Stored data entries:
-- ==== Sys2Proof/Machine/Reset.lean ====
section
/-! DEFINITION. The resets (R439 to R441, R445) and what each clears or keeps; the release of tenancies by the PCIe functions
(R409, R444). -/

namespace Sys2Proof.Machine

/-- DEBUG as the life-cycle state gives it (R405). -/
def debugAtReset (lc : BitVec 2) : Bool := lc == 0 || lc == 3

/-- The state of a site by its entry of the crater table: held where it has none (R374). -/
def siteByCrater (t : List Crater) (n : Nat) : SiteState :=
  match t.find? (fun e => e.unit == siteUnit n) with
  | some e => if e.state = 2 then .permanent else .fenced
  | none => .held

/-- The slots of the key area, in its order. -/
def areaSlots : List Nat := [0, 6, 7]

/-- What a stored slot gives SCP: its factory key, its key decrypted, or, erased or failing its check, nothing (R400). -/
def StoredKey.read (k : StoredKey) (slot : Nat) : SlotKey :=
  match k with
  | .factory => .factory
  | .erased => .empty
  | .held count cipher mac => if wrapMac cipher == mac then .key (wrapKey slot count cipher) else .empty

/-- A stored slot fails its check. -/
def StoredKey.fails : StoredKey → Bool
  | .held _ cipher mac => wrapMac cipher != mac
  | _ => false

/-- What a warm or cold reset keeps of the security state: fuses, flash, and, on a warm reset, FAIL_COUNT; slots 1 to 4 are
erased, 0, 6 and 7 are read from the key area (R400, R405, R406, R440). -/
def Sec.afterReset (s : Sec) (warm : Bool) : Sec :=
  let slot := fun (i : Nat) => (s.keyArea.getD i .erased).read (areaSlots.getD i 0)
  { lcFuses := s.lcFuses, minEpoch := s.minEpoch, failCount := if warm then s.failCount else 0
    debug := debugAtReset s.lcState, activeBank := s.bootBank, bootBank := s.bootBank, bootVersion := s.bootVersion
    bank0 := s.bank0, bank1 := s.bank1, key0Revoked := s.key0Revoked, keyArea := s.keyArea, keyWrites := s.keyWrites
    slots := [slot 0, .empty, .empty, .empty, .empty, .empty, slot 1, slot 2] }

/-- The health state after a cold reset: the tables of the flash, and the latch where the standby part kept it (R374, R386). -/
def Health.afterCold (h : Health) (standbyLost : Bool) : Health :=
  { crater := h.flashCrater, flashCrater := h.flashCrater, flashRemaps := h.flashRemaps, flashRows := h.flashRows
    latch := if standbyLost then [] else h.latch
    siteStates := (List.range 80).map (siteByCrater h.flashCrater) }

/-- The health state after a warm reset: the log, the latch, the counters and the crater table are kept, and a fenced site that was under
test is fenced (R440). -/
def Health.afterWarm (h : Health) : Health :=
  { logState := h.logState, logNext := h.logNext, bankA := h.bankA, bankB := h.bankB, bankAOk := h.bankAOk, bankBOk := h.bankBOk
    recoverCnt := h.recoverCnt, secondCnt := h.secondCnt, latchLost := h.latchLost, latch := h.latch
    crater := h.crater, craterDirty := h.craterDirty, flashCrater := h.flashCrater, flashRemaps := h.flashRemaps, flashRows := h.flashRows
    testedSince := h.testedSince
    siteStates := h.siteStates.zipIdx.map (fun (e : SiteState × Nat) => match e.1 with
      | .fenced => .fenced
      | .permanent => .permanent
      | .lost => .lost
      | .underTest => (match (h.tests.find? (fun t => t.site == e.2)).bind (·.prior) with
        | some .fenced => .fenced
        | some .permanent => .permanent
        | _ => .held)
      | _ => .held) }

/-- A stack's block: fuses and soft repairs stay, and on a warm reset its counters; after a cold reset the soft repairs of the
flash are applied again (R282, R440). -/
def Stk.afterReset (k : Stk) (warm : Bool) (flash : List (Nat × Nat)) : Stk :=
  let base : Stk := { spareBanksHi := k.spareBanksHi, spareBanksLo := k.spareBanksLo, fusedRows := k.fusedRows }
  if warm then
    { base with passes := k.passes, ceCnt := k.ceCnt, ueCnt := k.ueCnt, poisonRead := k.poisonRead, rowRepairs := k.rowRepairs, softRows := k.softRows }
  else { base with softRows := flash, rowRepairs := BitVec.ofNat 16 (min 65535 (flash.map (·.2)).sum) }

/-- A site: lane remaps stay, and on a warm reset LBK_CHECK_CNT (R169, R440). -/
def Site.afterReset (s : Site) (warm : Bool) (remap : List (BitVec 16)) : Site :=
  { lbk := { spareMap := if warm then s.lbk.spareMap else remap, checkCnt := if warm then s.lbk.checkCnt else 0 } }

/-- The switched domains at a warm reset: those of the boot stay powered, the others go off; a ramp goes on to its end (R434,
R441). -/
def Pwr.domsAfterWarm (p : Pwr) : List DomState :=
  (p.doms.zipIdx).map (fun (e : DomState × Nat) => match e.1 with
    | .off => .off
    | .ramping => .ramping
    | _ => if bootDomains.contains e.2 then .gated else .off)

/-- The power block: the supplies, the straps and the pins stay, and ramps go on, the beats since their start counted on (R440, R441). -/
def Pwr.afterReset (p : Pwr) (warm : Bool) (beat : BitVec 52) : Pwr :=
  let base : Pwr := { pdOk := p.pdOk, vinOk := p.vinOk, vauxOk := p.vauxOk, thermtrip := p.thermtrip, mustFall := p.mustFall
                      sysRst := p.sysRst, pos := p.pos, priority := p.priority, perstHigh := p.perstHigh }
  if warm then
    { base with
      ctlUp := p.ctlUp, warmCount := satInc p.warmCount, lastReset := 2, doms := p.domsAfterWarm
      ramps := p.ramps.map (fun r => (r.1, r.2.1, r.2.2 - beat)), downs := p.downs.map (fun r => (r.1, r.2 - beat))
      waitDown := (p.ramps.filter (fun r => !bootDomains.contains r.1)).map (fun r => (r.1, causeOther)) }
  else base

/-- Every block after a warm or a cold reset (R440): register fields at their reset values but for what the reset keeps.  DESIGN CHOICE:
a warm reset keeps the counters of which a register map says that they count since, or are cleared only by, a cold reset, LBK_CHECK_CNT and
STK_SCRUB_POS.PASSES among them, and no other counter: CCR_CHECK_CNT goes to 0 (log entry 78). -/
def Dev.afterReset (d : Dev) (warm standbyLost : Bool) : Dev :=
  let fresh : Dev := {}
  { fresh with
    free := d.free
    fwp := if warm then d.fwp.map (fun f => { restarts := f.restarts }) else fresh.fwp
    mem := if warm then d.mem else {}
    stks := (d.stks.zipIdx).map (fun (e : Stk × Nat) => e.1.afterReset warm (d.health.flashRows.getD e.2 []))
    sites := (d.sites.zipIdx).map (fun (e : Site × Nat) => e.1.afterReset warm (d.health.flashRemaps.getD e.2 []))
    lnk := { fresh.lnk with w := d.pwr.pos }
    col := { fresh.col with engines := if warm then d.col.engines.map (fun e => { retries := e.retries }) else fresh.col.engines }
    slv := if warm then d.slv.map (fun e => { checkCnt := e.checkCnt }) else fresh.slv
    sec := d.sec.afterReset warm
    health := if warm then d.health.afterWarm else d.health.afterCold standbyLost
    trc := if warm then { fresh.trc with lost := d.trc.lost, sent := d.trc.sent, seqs := d.trc.seqs.filter (fun s => s.1 == 0) } else fresh.trc
    jtag := if standbyLost then {} else d.jtag
    pwr := d.pwr.afterReset warm d.bt.beat }

/-- Units in the crater table start fenced: ports, engines and solver engines (R374). -/
def Dev.fenceByCrater (d : Dev) : Dev :=
  let out := fun (kind n : Nat) => (d.crater? (unitId kind n)).isSome
  let ports := (d.lnk.ports.zipIdx).map (fun (e : Port × Nat) => if out 4 e.2 then { e.1 with state := PortState.fenced } else e.1)
  let engines := (d.col.engines.zipIdx).map (fun (e : Engine × Nat) => { e.1 with inService := !out 5 e.2 })
  let slv := (d.slv.zipIdx).map (fun (e : Slv × Nat) => { e.1 with inService := !out 7 e.2 })
  { d with lnk := { d.lnk with ports := ports }, col := { d.col with engines := engines }, slv := slv }

/-- BEAT_OUT drives the device's own beat once the control part is up and no reset holds the device (R37). -/
def Dev.driveBeat (d : Dev) : Dev :=
  if d.pwr.ctlUp && !d.pwr.sysRst then { d with bt := { d.bt with beatOut := .own } } else d

/-- The whole device after a warm or a cold reset. -/
def Dev.resetDevice (d : Dev) (warm standbyLost : Bool) : Dev := (d.afterReset warm standbyLost).fenceByCrater

def StrapSamples.value (s : StrapSamples) : BitVec 7 := (s.a &&& s.b) ||| (s.a &&& s.c) ||| (s.b &&& s.c)

/-- The straps are sampled; POS shows in LNK_COORD.W (R423). -/
def Dev.takeStraps (d : Dev) (s : StrapSamples) : Dev :=
  let v := s.value
  { d with
    pwr := { d.pwr with pos := v.extractLsb' 4 3, priority := v.extractLsb' 0 4 }
    lnk := { d.lnk with w := v.extractLsb' 4 3 } }

/-- COLD_RESET: VAUX3P3 crosses 3.135 V upward, which starts the standby part and, where VIN48 is in range, the power dies; or the
control part powers up (R429, R433, R439). -/
def coldReset (cause : ColdCause) (d : Dev) : Dev :=
  match cause with
  | .vaux s =>
    if d.pwr.vauxOk then d
    else
      let d := (d.resetDevice false true).takeStraps s
      { d with pwr := { d.pwr with vauxOk := true, pdOk := if d.pwr.vinOk then 0xF else 0 } }
  | .control =>
    if d.pwr.ctlUp || !d.pwr.vauxOk || !d.pwr.vinOk || d.pwr.pdOk != 0xF then d
    else
      let d := d.resetDevice false false
      Dev.driveBeat { d with pwr := { d.pwr with ctlUp := true } }

/-- Every domain that the boot needs, but link and stream ports, is powered (R442). -/
def Dev.powerBoot (d : Dev) : Dev := (bootDomains.filter (fun k =>
    !(k < 80 && d.isFenced (siteUnit k)) && !(165 ≤ k && k < 169 && d.isFenced (unitId 7 (k - 165))))).foldl
  (fun (d : Dev) k => d.powerUp k causeOther) d

/-- A firmware bank that the board management controller has rewritten while SYS_RST_L was low (R403, R427). -/
def Sec.writeBank (s : Sec) (w : Bool × List Byte) : Sec :=
  let b : Bank := { version := BitVec.ofNat 24 (Config.fwField w.2 1), keyIndex := Config.fwField w.2 3, image := some w.2 }
  if w.1 then { s with bank1 := b } else { s with bank0 := b }

/-- WARM_RESET: SYS_RST_L falls and the device is reset; when it rises, the straps are sampled and the boot runs, from AUTH where the
fall came in the boot sequence (R423, R439 to R442); `flash` are the firmware banks that the board wrote while it was low (R403). -/
def warmReset (level : Bool) (straps : StrapSamples) (flash : List (Bool × List Byte)) (d : Dev) : Dev :=
  if !d.pwr.vauxOk || level != d.pwr.sysRst then d
  else if !level then
    if d.pwr.ctlUp then
      let again := d.pwr.phase == .auth || d.pwr.phase == .wipe || d.pwr.phase == .waitCfg || d.pwr.phase == .links || d.pwr.phase == .elect
      let d := d.resetDevice true false
      { d with pwr := { d.pwr with sysRst := true, again := again } }
    else { d with pwr := { d.pwr with sysRst := true } }
  else
    let d := d.takeStraps straps
    let d := { d with sec := flash.foldl Sec.writeBank d.sec }
    let again := d.pwr.again && d.pwr.ctlUp
    let d := Dev.driveBeat { d with pwr := { d.pwr with sysRst := false, again := false } }
    if again then ({ d with pwr := { d.pwr with phase := .auth } }).powerBoot else d

/-! ### PCIe resets (R439, R440, R444) -/

/-- The registers of a channel at their reset values, its session ended (R75, R84, R440). -/
def Dev.chanFlr (d : Dev) (c : Nat) : Dev :=
  let r := chansReset.getD c {}
  (d.resetChan c).modChan c (fun x => { x with window := r.window, msixVec := r.msixVec, msixEn := r.msixEn, session := none })

/-- The registers of a function's queues that no plan holds take their reset values; those of a plan that retires take them as it
ends (R126, R440). -/
def Dev.queueFlr (d : Dev) (func : Nat) : Dev := (d.freeCores func).foldl (fun (d : Dev) c => d.modCq c (fun _ => {})) d

/-- A function-level reset (R87, R409, R440). -/
def Dev.flr (d : Dev) (func : Nat) : Dev :=
  let d := Dev.queueFlr { d with msixTab := d.msixTab.set func [], msix := d.msix.filter (fun m => !(m.held && m.func == func)) } func
  if func = 0 then (([0, 5, 6]).foldl Dev.chanFlr d).askRetire 0
  else (d.beginRelease func).chanFlr func

/-- FUNCTION_LEVEL_RESET: of PF0 (0) or of a VF. -/
def functionLevelReset (func : Fin 5) (d : Dev) : Dev := if d.pwr.pcieUp then d.flr func.val else d

/-- PCIE_RESET: PCI_PERST_L low: the endpoint and every function are reset (R439, R440); during a wider reset it has no further
effect (R441). -/
def pcieReset (d : Dev) : Dev :=
  let d := { d with pwr := { d.pwr with perstHigh := false, pcieUp := false } }
  if !d.pwr.ctlUp || d.pwr.sysRst then d
  else
    let d := { d with pwr := { d.pwr with lastReset := 3 }, sec := { d.sec with vfEnable := false } }
    (List.range 5).foldl Dev.flr d

/-- PCIE_ENDPOINT_UP: with PCI_PERST_L high and the control part up the endpoint answers (R444). -/
def pcieEndpointUp (d : Dev) : Dev :=
  if d.pwr.ctlUp && !d.pwr.sysRst then { d with pwr := { d.pwr with perstHigh := true, pcieUp := true } }
  else { d with pwr := { d.pwr with perstHigh := true } }

/-- VF_ENABLE_CLEAR: clearing VF Enable releases every tenancy (R409). -/
def vfEnableClear (d : Dev) : Dev :=
  if d.pwr.pcieUp && d.sec.vfEnable then
    [1, 2, 3, 4].foldl Dev.beginRelease { d with sec := { d.sec with vfEnable := false } }
  else d

/-! ### Commands -/

/-- VF_ENABLE_CLEAR (R409). -/
def execVfEnableClear (s : State) : Out State := run vfEnableClear s
/-- COLD_RESET (R439). -/
def execColdReset (cause : ColdCause) (st : State) : Out State := run (coldReset cause) st
/-- WARM_RESET (R439). -/
def execWarmReset (level : Bool) (straps : ResetIn) (st : State) : Out State := run (warmReset level straps.straps straps.flash) st
/-- PCIE_RESET (R439). -/
def execPcieReset (s : State) : Out State := run pcieReset s
/-- PCIE_ENDPOINT_UP (R444). -/
def execPcieEndpointUp (s : State) : Out State := run pcieEndpointUp s
/-- FUNCTION_LEVEL_RESET (R439). -/
def execFunctionLevelReset (func : Fin 5) (st : State) : Out State := run (functionLevelReset func) st

end Sys2Proof.Machine
end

▸ WHAT THIS TASK INVOLVES
Take the lines from the top of the data through the one that contains "match k with" and copy them exactly, leaving out every line after it.

▸ RESPONSE BOX
-- ==== Sys2Proof/Machine/Reset.lean ====
section
/-! DEFINITION. The resets (R439 to R441, R445) and what each clears or keeps; the release of tenancies by the PCIe functions
(R409, R444). -/

namespace Sys2Proof.Machine

/-- DEBUG as the life-cycle state gives it (R405). -/
def debugAtReset (lc : BitVec 2) : Bool := lc == 0 || lc == 3

/-- The state of a site by its entry of the crater table: held where it has none (R374). -/
def siteByCrater (t : List Crater) (n : Nat) : SiteState :=
  match t.find? (fun e => e.unit == siteUnit n) with
  | some e => if e.state = 2 then .permanent else .fenced
  | none => .held

/-- The slots of the key area, in its order. -/
def areaSlots : List Nat := [0, 6, 7]

/-- What a stored slot gives SCP: its factory key, its key decrypted, or, erased or failing its check, nothing (R400). -/
def StoredKey.read (k : StoredKey) (slot : Nat) : SlotKey :=
  match k with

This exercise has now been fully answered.